What Should You Know About Fed and Interest Rates?
Next week’s Fed Open Market Committee (FOMC) meeting is drawing heightened interest, with a strong consensus among economists and others that an interest rate hike is likely. If so, it would be the first rate hike in a year – and that increase was the first in 7 years.
It’s a tense time for many because we’ve been used to exceedingly low rates for nearly a decade. Indeed, not only will markets be focused on the rate, but also on what the Fed says about the economy at the same time. Whether the Fed chooses to increase rates or does nothing, every word accompanying its action will be parsed for signals about what’s to come.
If rates are hiked, will there be more increases to follow? If rates remain the same, will the Fed indicate that an increase might soon be coming? For your portfolio, what the Fed says might be more important than what it does.
Impact on Your Investment Portfolio
It’s important to understand that the Fed controls just one set of short-term interest rates, called the Fed funds rate. That’s the interest rate that banks or similar institutions charge other banks for unsecured short-term loans (typically overnight) to help meet Federal Reserve requirements.
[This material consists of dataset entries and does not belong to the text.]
/-- The square spiral: ring r holds its 8 r offsets, each once and none other; its sides in their order; the steered angles of
an offset; the position after a position; and a search of R rings visits 4 R (R + 1) positions before it ends (R46). -/
def Obligations.SearchVisitsSquareRings : Prop :=
  (∀ r : Nat, 1 ≤ r →
    ((List.range (8 * r)).map fun i => ringOffset r (i + 1)).Nodup ∧
    (∀ x y : Int, (∃ p, 1 ≤ p ∧ p ≤ 8 * r ∧ ringOffset r p = (x, y)) ↔ max x.natAbs y.natAbs = r) ∧
    (∀ p, 1 ≤ p → p ≤ 2 * r → ringOffset r p = ((r : Int), -(r : Int) + p) ∧
      ringOffset r (2 * r + p) = ((r : Int) - p, (r : Int)) ∧ ringOffset r (4 * r + p) = (-(r : Int), (r : Int) - p) ∧
      ringOffset r (6 * r + p) = (-(r : Int) + p, -(r : Int)))) ∧
  (∀ q : SearchRecord, let o := ringOffset q.ring q.pos
    q.angles = ((q.centreAz + o.1 * q.step) % 16777216, max (-4194304) (min 4194304 (q.centreEl + o.2 * q.step)))) ∧
  (∀ q : SearchRecord, q.ring = 1 → q.pos = 1 → 1 ≤ q.rings →
    (∀ k, k < 4 * q.rings * (q.rings + 1) → (fun o : Option SearchRecord => o.bind SearchRecord.next)^[k] (some q) ≠ none) ∧
    (fun o : Option SearchRecord => o.bind SearchRecord.next)^[4 * q.rings * (q.rings + 1)] (some q) = none) ∧
  (∀ q : SearchRecord, 1 ≤ q.ring → q.ring ≤ q.rings → 1 ≤ q.pos → q.pos ≤ 8 * q.ring →
    (q.pos < 8 * q.ring → q.next = some { q with pos := q.pos + 1 }) ∧
    (q.pos = 8 * q.ring → q.next = if q.ring = q.rings then none else some { q with ring := q.ring + 1, pos := 1 })) ∧
  (∀ q : SearchRecord, q.ring = 0 → q.next = some { q with ring := 1, pos := 1 } ∧ ringOffset 0 q.pos = (0, 0))

/-- The order of the requesters for each of the eight settings of the exchange options, and what is granted at a grant point:
a forced refresh, the first request of the first requester in that order that has one, an owed refresh (R133, R134). -/
def Obligations.GrantFollowsOrder : Prop :=
  (requesterOrder false false false = [.walk, .writeback, .spill, .mgmt] ∧
    requesterOrder true false false = [.mgmt, .walk, .writeback, .spill] ∧
    requesterOrder false true false = [.walk, .spill, .writeback, .mgmt] ∧
    requesterOrder false false true = [.writeback, .walk, .spill, .mgmt] ∧
    requesterOrder true true false = [.mgmt, .walk, .spill, .writeback] ∧
    requesterOrder true false true = [.mgmt, .writeback, .walk, .spill] ∧
    requesterOrder false true true = [.spill, .writeback, .walk, .mgmt] ∧
    requesterOrder true true true = [.mgmt, .spill, .writeback, .walk]) ∧
  (∀ s : State, 8 ≤ s.mem.owed → s.granted = some .refresh) ∧
  (∀ (s : State) (q : Requester) (a : Access), s.mem.owed < 8 →
    (s.firstRequest q = some a ∧ ∃ before after, requesterOrder s.mem.x1 s.mem.x2 s.mem.x3 = before ++ q :: after ∧
      ∀ p ∈ before, s.firstRequest p = none) → s.granted = some a) ∧
  (∀ s : State, s.mem.owed < 8 → (∀ q, s.firstRequest q = none) →
    s.granted = if s.mem.owed = 0 then none else some .refresh)

/-! ### Frames reaching a port (Chapter 7) -/

/-- When a frame is bad and how its check is formed (R144, R145); a bad frame, and a good one that does not belong on its
port, is discarded and counted, and only the good one brings the port UP (R146 to R148; log 15 for a Head Command that leaves a
head port's forward buffer as its transmission begins). -/
def Obligations.DiscardedFramesCounted : Prop :=
  (∀ f, frameBad f = true ↔ f.length < 8 ∨ natAt 5 1 f > 60 ∨ f.length ≠ 8 + natAt 5 1 f ∨
    natAt (6 + natAt 5 1 f) 2 f ≠ (crc (f.take (6 + natAt 5 1 f))).toNat) ∧
  (∀ bytes : List Byte, crc bytes =
    (bytes.flatMap fun b => [7, 6, 5, 4, 3, 2, 1, 0].map b.toNat.testBit).foldl
      (fun (r : BitVec 16) (bit : Bool) => if r.getLsbD 15 = bit then r <<< 1 else (r <<< 1) ^^^ 4129#16) 65535#16) ∧
  (∀ (n : Head) (f : List Byte) (s : State), frameBad f = true →
    exec (.badFrame (.head n) f) s = .next { s with
      ports := s.ports.set n { s.ports.get n with bad := min 65535 ((s.ports.get n).bad + 1) } }) ∧
  (∀ (f : List Byte) (s : State), frameBad f = true →
    exec (.badFrame .uplink f) s = .next { s with uplink := { s.uplink with bad := min 65535 (s.uplink.bad + 1) } }) ∧
  (∀ (n : Head) (f : List Byte) (s : State), frameBad f = false →
    ¬(frameKind f = 1 ∧ frameDest f = 0 ∧ frameLength f = 22) → ¬(frameKind f = 2 ∧ frameDest f = 5) →
    exec (.discardedGoodFrame (.head n) f) s = .next { s with
      ports := s.ports.set n { Safety.headUp s n with bad := min 65535 ((s.ports.get n).bad + 1) } }) ∧
  (∀ (f : List Byte) (s : State), frameBad f = false →
    ¬(frameKind f = 5 ∧ frameDest f = 0) → ¬(frameKind f = 4 ∧ 1 ≤ frameDest f ∧ frameDest f ≤ 4) →
    exec (.discardedGoodFrame .uplink f) s = .next { s with
      uplink := { Safety.uplinkUp s with bad := min 65535 (s.uplink.bad + 1) } })

/-- A Head Status frame joins the newest end of the uplink forward buffer with all its bytes, or is discarded and counted at
its head port when the buffer holds 8 (R147); a Management Request joins the newest end of its buffer, or is discarded and
counted at the uplink when the buffer holds 4 (R148; log 15 for a Head Command that leaves a head port's forward buffer as its
transmission begins). -/
def Obligations.StatusAndRequestsBuffered : Prop :=
  (∀ (n : Head) (f : List Byte) (s : State), frameBad f = false → frameKind f = 2 → frameDest f = 5 →
    exec (.headStatusFrame n f) s = .next (
      if s.uplink.forward.length < 8 then
        { s with
          ports := s.ports.set n (Safety.headUp s n)
          uplink := Uplink.choose { s.uplink with forward := s.uplink.forward ++ [f] } s.report.queue }
      else
        { s with
          ports := s.ports.set n { Safety.headUp s n with bad := min 65535 ((s.ports.get n).bad + 1) } })) ∧
  (∀ (f : List Byte) (s : State), frameBad f = false → frameKind f = 5 → frameDest f = 0 →
    exec (.managementRequestFrame f) s = .next { s with uplink :=
      if s.uplink.requests.length < 4 then
        { Safety.uplinkUp s with requests := s.uplink.requests ++ [⟨frameTag f, framePayload f⟩] }
      else { Safety.uplinkUp s with bad := min 65535 (s.uplink.bad + 1) } })

/-- A Head Command joins its head's forward buffer; placed with the motion flag set it takes a COASTING or SEARCHING context to
LOST; with the buffer full it is discarded, counted at the uplink and not seen (R148, R52). That a frame leaves the buffer
as its transmission begins, so that the frame placed may be sent at once, is the model's choice (log 15). -/
def Obligations.HeadCommandForwarded : Prop :=
  ∀ (n : Head) (f : List Byte) (s : State), frameBad f = false → frameKind f = 4 → frameDest f = headNumber n + 1 →
    let p := s.ports.get n
    let c := s.ctx.get n
    let placed : HeadPort := HeadPort.choose n { p with forward := p.forward ++ [f] }
    exec (.headCommandFrame f) s = .next (
      if 8 ≤ p.forward.length then
        { s with uplink := { Safety.uplinkUp s with bad := min 65535 (s.uplink.bad + 1) } }
      else if (frameFlags f).testBit 0 = true ∧ (c.state = .coasting ∨ c.state = .searching) then
        { Safety.changed s n { c with state := .lost, timer := 0, search := none, predicted := none } .motionCommand none with
          uplink := Safety.uplinkUp s, ports := s.ports.set n placed }
      else { s with uplink := Safety.uplinkUp s, ports := s.ports.set n placed })

/-! ### Samples (Chapters 1 to 4) -/

/-- A sample that the tracking unit does not take leaves everything but its port as it was (R31); one outside the sync index
window or repeated is discarded too and raises SAMPLE_SEQUENCE with its index (R32, R182; log 15 for a Head Command that leaves
the port's forward buffer as its transmission begins). -/
def Obligations.SampleDiscarded : Prop :=
  ∀ (n : Head) (f : List Byte) (s : State), frameBad f = false → frameKind f = 1 → frameDest f = 0 →
    frameLength f = 22 →
    let r := decodeSample (framePayload f)
    let heard : State := { s with ports := s.ports.set n (Safety.headUp s n) }
    (¬Safety.samplesTaken s n → exec (.sampleFrame n f) s = .next heard) ∧
    (Safety.samplesTaken s n → ¬Safety.indexPasses s n r.index →
      exec (.sampleFrame n f) s = .next (Safety.raised heard (some n) .sampleSequence r.index))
The ultra-low Fed funds rate for the past 8 years is a historical outlier. In the 70s and 80s, the rate was never lower than 5% except for one 4-month period in 1971 when it was 3.5%. In the 1990s, it never got lower than 3%. Until December 2008, when the Fed cut the rate to 0%, it was never below 1%.
Despite all of the attention on the Fed’s interest rate policy, its impact on the economy and the markets is debatable. The movements of longer-term rates – anything beyond a couple of years – effectively are set in the borrowing marketplace. Economists and Wall Street experts who are trained in understanding interest rates have a difficult time projecting where short- and long-term rates are going and their impact on individual investors.
“For long-term investors, it makes sense to have an understanding of interest rates,” said Joe Correnti, vice president of brokerage product at Scottrade. “But it might not make sense to make a lot of changes to a well-diversified portfolio based on where you think rates are headed.”
Impact on the Economy
When the Fed lowers interest rates, the primary objective is to stimulate the economy, in part by making it easier and less expensive to borrow. For example, home buying tends to increase as interest rates move lower. Conversely, the Fed will raise interest rates in the hopes of heading off inflation, which can result from an overstimulated economy.
But as noted above, longer-term interest rates might not move much based on the Fed funds rate.
And what if the Fed holds? Then it’s important to read the Fed commentary or explanation to determine what the future might bring. Is there a bias to increase rates in the future?
Impact on Securities
- Fixed-income. The price of a bond typically rises when interest rates fall. When interest rates rise, bond prices usually fall. So if the Fed is moving through a period of reducing short-term interest rates, bond prices could begin to rise. If the Fed is moving through a period of raising short-term rates, bond prices are more likely to fall. However, if you hold individual bonds to maturity, you typically will get all of your principal back.
It’s also worth noting that the bond prices typically will move up or down in anticipation of an upcoming rate increase.
- Equities. The impact of interest rate movements are less obvious or consistent when it comes to stocks. For example, although the stock markets – at least initially – tend to react negatively to rising interest rates, some sectors actually perform better with rising interest rates. But there are no hard-and-fast rules.
When the Fed raised interest rates on Dec. 16, 2015, by .25% a year ago, U.S. stock markets appeared to barely notice. For a couple of weeks, they bumped up and down a bit. But on Dec. 30, the market fell and kept going south for more than 6 weeks. The S&P 500 dropped 12% before finally recovering in mid-February. Was that related to higher rates? It’s hard to know. But the market has fully recovered and then some.
Impact on Savings and Borrowing
- At the most basic level, the Fed’s short-term interest rates serve as a barometer for rates that you might get through a bank checking or savings account or a money market account. The lower the Fed rate, the lower the rates you’re likely to receive.
- For borrowers, higher rates can lead to higher borrowing costs. For example, if you have an adjustable rate for a credit card or mortgage tied to the prime rate, your rate could increase if the Fed raises its short-term rates.
*The Fed controls the Fed funds rate, which is the interest rate that banks or similar institutions charge other banks for unsecured short-term loans (typically overnight) to help meet Federal Reserve requirements.